### [WHAT TO DO]
Using the data below, return the stretch from the line that contains "execDecoded d (s.withMem" through the line that contains "rw [if_pos hp, ite_self]", both included, exactly as it stands and nothing beyond it.

Stored items:
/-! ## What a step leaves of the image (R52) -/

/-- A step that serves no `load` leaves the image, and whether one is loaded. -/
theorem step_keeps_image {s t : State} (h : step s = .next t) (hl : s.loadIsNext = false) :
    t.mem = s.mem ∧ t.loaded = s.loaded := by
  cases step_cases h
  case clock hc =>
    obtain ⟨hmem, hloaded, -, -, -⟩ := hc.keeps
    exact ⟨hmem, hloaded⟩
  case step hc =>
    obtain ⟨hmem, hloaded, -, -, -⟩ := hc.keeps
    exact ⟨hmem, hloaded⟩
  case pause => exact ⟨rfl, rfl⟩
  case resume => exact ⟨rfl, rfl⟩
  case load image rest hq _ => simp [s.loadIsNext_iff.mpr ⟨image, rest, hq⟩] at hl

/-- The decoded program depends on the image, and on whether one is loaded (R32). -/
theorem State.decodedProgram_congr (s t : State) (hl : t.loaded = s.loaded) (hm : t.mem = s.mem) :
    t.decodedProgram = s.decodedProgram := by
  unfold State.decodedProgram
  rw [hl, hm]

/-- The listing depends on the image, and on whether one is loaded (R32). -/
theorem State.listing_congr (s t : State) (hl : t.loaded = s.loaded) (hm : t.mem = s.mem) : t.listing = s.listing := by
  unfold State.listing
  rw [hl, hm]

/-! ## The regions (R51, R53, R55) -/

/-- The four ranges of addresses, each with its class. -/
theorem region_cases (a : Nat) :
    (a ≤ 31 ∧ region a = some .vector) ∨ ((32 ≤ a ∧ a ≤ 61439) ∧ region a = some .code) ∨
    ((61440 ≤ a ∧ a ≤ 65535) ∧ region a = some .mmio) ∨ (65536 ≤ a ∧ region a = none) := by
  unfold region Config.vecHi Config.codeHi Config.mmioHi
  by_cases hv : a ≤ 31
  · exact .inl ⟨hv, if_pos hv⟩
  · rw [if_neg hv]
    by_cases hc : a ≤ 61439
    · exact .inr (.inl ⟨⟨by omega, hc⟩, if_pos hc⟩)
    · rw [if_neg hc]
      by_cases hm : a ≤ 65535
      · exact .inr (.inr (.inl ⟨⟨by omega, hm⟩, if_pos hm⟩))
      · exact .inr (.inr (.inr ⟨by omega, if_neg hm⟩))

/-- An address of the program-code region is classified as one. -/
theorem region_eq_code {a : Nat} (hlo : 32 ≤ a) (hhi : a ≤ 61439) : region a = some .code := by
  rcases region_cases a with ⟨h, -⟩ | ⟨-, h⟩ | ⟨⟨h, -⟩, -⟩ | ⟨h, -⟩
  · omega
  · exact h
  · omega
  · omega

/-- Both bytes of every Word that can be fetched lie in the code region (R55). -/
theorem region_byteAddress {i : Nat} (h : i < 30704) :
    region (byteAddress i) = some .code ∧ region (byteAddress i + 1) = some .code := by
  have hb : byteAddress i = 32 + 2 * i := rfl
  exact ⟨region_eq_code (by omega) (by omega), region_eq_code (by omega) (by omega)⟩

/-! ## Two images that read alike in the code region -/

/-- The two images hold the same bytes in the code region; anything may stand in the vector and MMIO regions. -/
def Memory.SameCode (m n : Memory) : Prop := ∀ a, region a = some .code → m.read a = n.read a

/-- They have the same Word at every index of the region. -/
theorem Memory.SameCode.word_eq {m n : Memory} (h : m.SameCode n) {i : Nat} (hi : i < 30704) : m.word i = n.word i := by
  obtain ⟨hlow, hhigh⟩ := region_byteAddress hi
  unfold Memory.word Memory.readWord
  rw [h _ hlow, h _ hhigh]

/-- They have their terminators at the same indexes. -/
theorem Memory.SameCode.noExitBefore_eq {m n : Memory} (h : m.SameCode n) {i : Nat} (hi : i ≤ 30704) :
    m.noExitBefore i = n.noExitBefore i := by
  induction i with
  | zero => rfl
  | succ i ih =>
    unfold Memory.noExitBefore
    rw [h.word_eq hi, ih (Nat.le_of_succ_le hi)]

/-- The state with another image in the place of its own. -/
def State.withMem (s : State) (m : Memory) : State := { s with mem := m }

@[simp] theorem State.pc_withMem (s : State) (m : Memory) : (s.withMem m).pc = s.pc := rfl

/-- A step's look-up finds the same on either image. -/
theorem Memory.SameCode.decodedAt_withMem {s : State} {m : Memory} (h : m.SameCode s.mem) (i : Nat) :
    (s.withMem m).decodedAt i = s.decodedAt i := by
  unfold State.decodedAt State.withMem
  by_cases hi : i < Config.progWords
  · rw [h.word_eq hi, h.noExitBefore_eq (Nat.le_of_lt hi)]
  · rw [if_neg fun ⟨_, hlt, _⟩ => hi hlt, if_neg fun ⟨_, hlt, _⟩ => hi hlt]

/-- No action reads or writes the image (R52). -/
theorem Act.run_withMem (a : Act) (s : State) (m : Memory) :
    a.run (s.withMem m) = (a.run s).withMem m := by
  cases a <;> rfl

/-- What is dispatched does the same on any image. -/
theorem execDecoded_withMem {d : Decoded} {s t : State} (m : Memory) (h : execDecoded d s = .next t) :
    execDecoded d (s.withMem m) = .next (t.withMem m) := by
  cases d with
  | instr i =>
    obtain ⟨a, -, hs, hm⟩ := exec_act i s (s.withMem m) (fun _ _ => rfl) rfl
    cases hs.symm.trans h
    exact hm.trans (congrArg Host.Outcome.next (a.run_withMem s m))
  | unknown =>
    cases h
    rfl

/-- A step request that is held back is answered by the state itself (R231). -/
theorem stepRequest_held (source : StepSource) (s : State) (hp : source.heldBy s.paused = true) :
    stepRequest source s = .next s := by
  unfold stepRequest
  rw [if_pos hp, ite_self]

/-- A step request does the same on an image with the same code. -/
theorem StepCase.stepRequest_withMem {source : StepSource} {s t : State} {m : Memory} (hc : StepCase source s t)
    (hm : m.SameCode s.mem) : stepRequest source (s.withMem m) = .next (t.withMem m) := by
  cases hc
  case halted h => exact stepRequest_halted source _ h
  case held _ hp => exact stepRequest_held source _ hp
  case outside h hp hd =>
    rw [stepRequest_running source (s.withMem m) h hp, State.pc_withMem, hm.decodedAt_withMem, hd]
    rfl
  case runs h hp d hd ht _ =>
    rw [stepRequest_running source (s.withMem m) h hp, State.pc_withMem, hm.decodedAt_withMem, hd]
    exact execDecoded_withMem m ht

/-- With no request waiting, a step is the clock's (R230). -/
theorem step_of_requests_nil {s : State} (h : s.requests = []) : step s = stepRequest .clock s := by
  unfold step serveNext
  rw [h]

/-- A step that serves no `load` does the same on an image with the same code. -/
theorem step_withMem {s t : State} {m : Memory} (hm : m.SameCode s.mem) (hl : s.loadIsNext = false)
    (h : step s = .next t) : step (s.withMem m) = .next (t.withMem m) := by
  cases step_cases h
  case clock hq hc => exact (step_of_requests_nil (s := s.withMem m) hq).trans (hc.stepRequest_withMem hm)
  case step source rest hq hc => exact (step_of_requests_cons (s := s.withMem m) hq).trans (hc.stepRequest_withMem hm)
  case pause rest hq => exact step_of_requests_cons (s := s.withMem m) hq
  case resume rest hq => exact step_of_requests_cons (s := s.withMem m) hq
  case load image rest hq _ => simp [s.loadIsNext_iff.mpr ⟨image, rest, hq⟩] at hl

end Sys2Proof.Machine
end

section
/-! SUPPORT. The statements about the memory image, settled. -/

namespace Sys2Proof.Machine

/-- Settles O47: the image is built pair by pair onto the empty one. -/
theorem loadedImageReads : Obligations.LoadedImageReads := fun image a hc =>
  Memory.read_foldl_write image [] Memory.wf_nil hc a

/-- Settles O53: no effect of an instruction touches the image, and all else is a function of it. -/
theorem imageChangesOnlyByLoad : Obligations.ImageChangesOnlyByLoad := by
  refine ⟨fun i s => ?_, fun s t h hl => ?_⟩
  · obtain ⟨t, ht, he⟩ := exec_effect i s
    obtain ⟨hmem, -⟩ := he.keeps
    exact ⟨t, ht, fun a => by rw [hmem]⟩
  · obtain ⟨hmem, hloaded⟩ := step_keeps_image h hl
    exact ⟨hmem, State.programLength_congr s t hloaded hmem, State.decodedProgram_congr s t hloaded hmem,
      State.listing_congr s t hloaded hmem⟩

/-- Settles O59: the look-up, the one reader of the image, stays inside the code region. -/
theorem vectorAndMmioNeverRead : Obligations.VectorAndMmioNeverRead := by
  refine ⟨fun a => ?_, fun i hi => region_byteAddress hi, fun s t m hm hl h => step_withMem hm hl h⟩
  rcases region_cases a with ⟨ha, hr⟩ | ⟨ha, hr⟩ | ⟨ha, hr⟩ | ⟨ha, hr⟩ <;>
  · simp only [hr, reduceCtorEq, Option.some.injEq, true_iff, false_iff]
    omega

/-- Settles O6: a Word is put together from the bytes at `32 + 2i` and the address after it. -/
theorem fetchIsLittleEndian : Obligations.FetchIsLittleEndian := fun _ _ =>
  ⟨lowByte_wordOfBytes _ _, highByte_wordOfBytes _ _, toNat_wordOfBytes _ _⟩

### [TASK OUTPUT]
    execDecoded d (s.withMem m) = .next (t.withMem m) := by
  cases d with
  | instr i =>
    obtain ⟨a, -, hs, hm⟩ := exec_act i s (s.withMem m) (fun _ _ => rfl) rfl
    cases hs.symm.trans h
    exact hm.trans (congrArg Host.Outcome.next (a.run_withMem s m))
  | unknown =>
    cases h
    rfl

/-- A step request that is held back is answered by the state itself (R231). -/
theorem stepRequest_held (source : StepSource) (s : State) (hp : source.heldBy s.paused = true) :
    stepRequest source s = .next s := by
  unfold stepRequest
  rw [if_pos hp, ite_self]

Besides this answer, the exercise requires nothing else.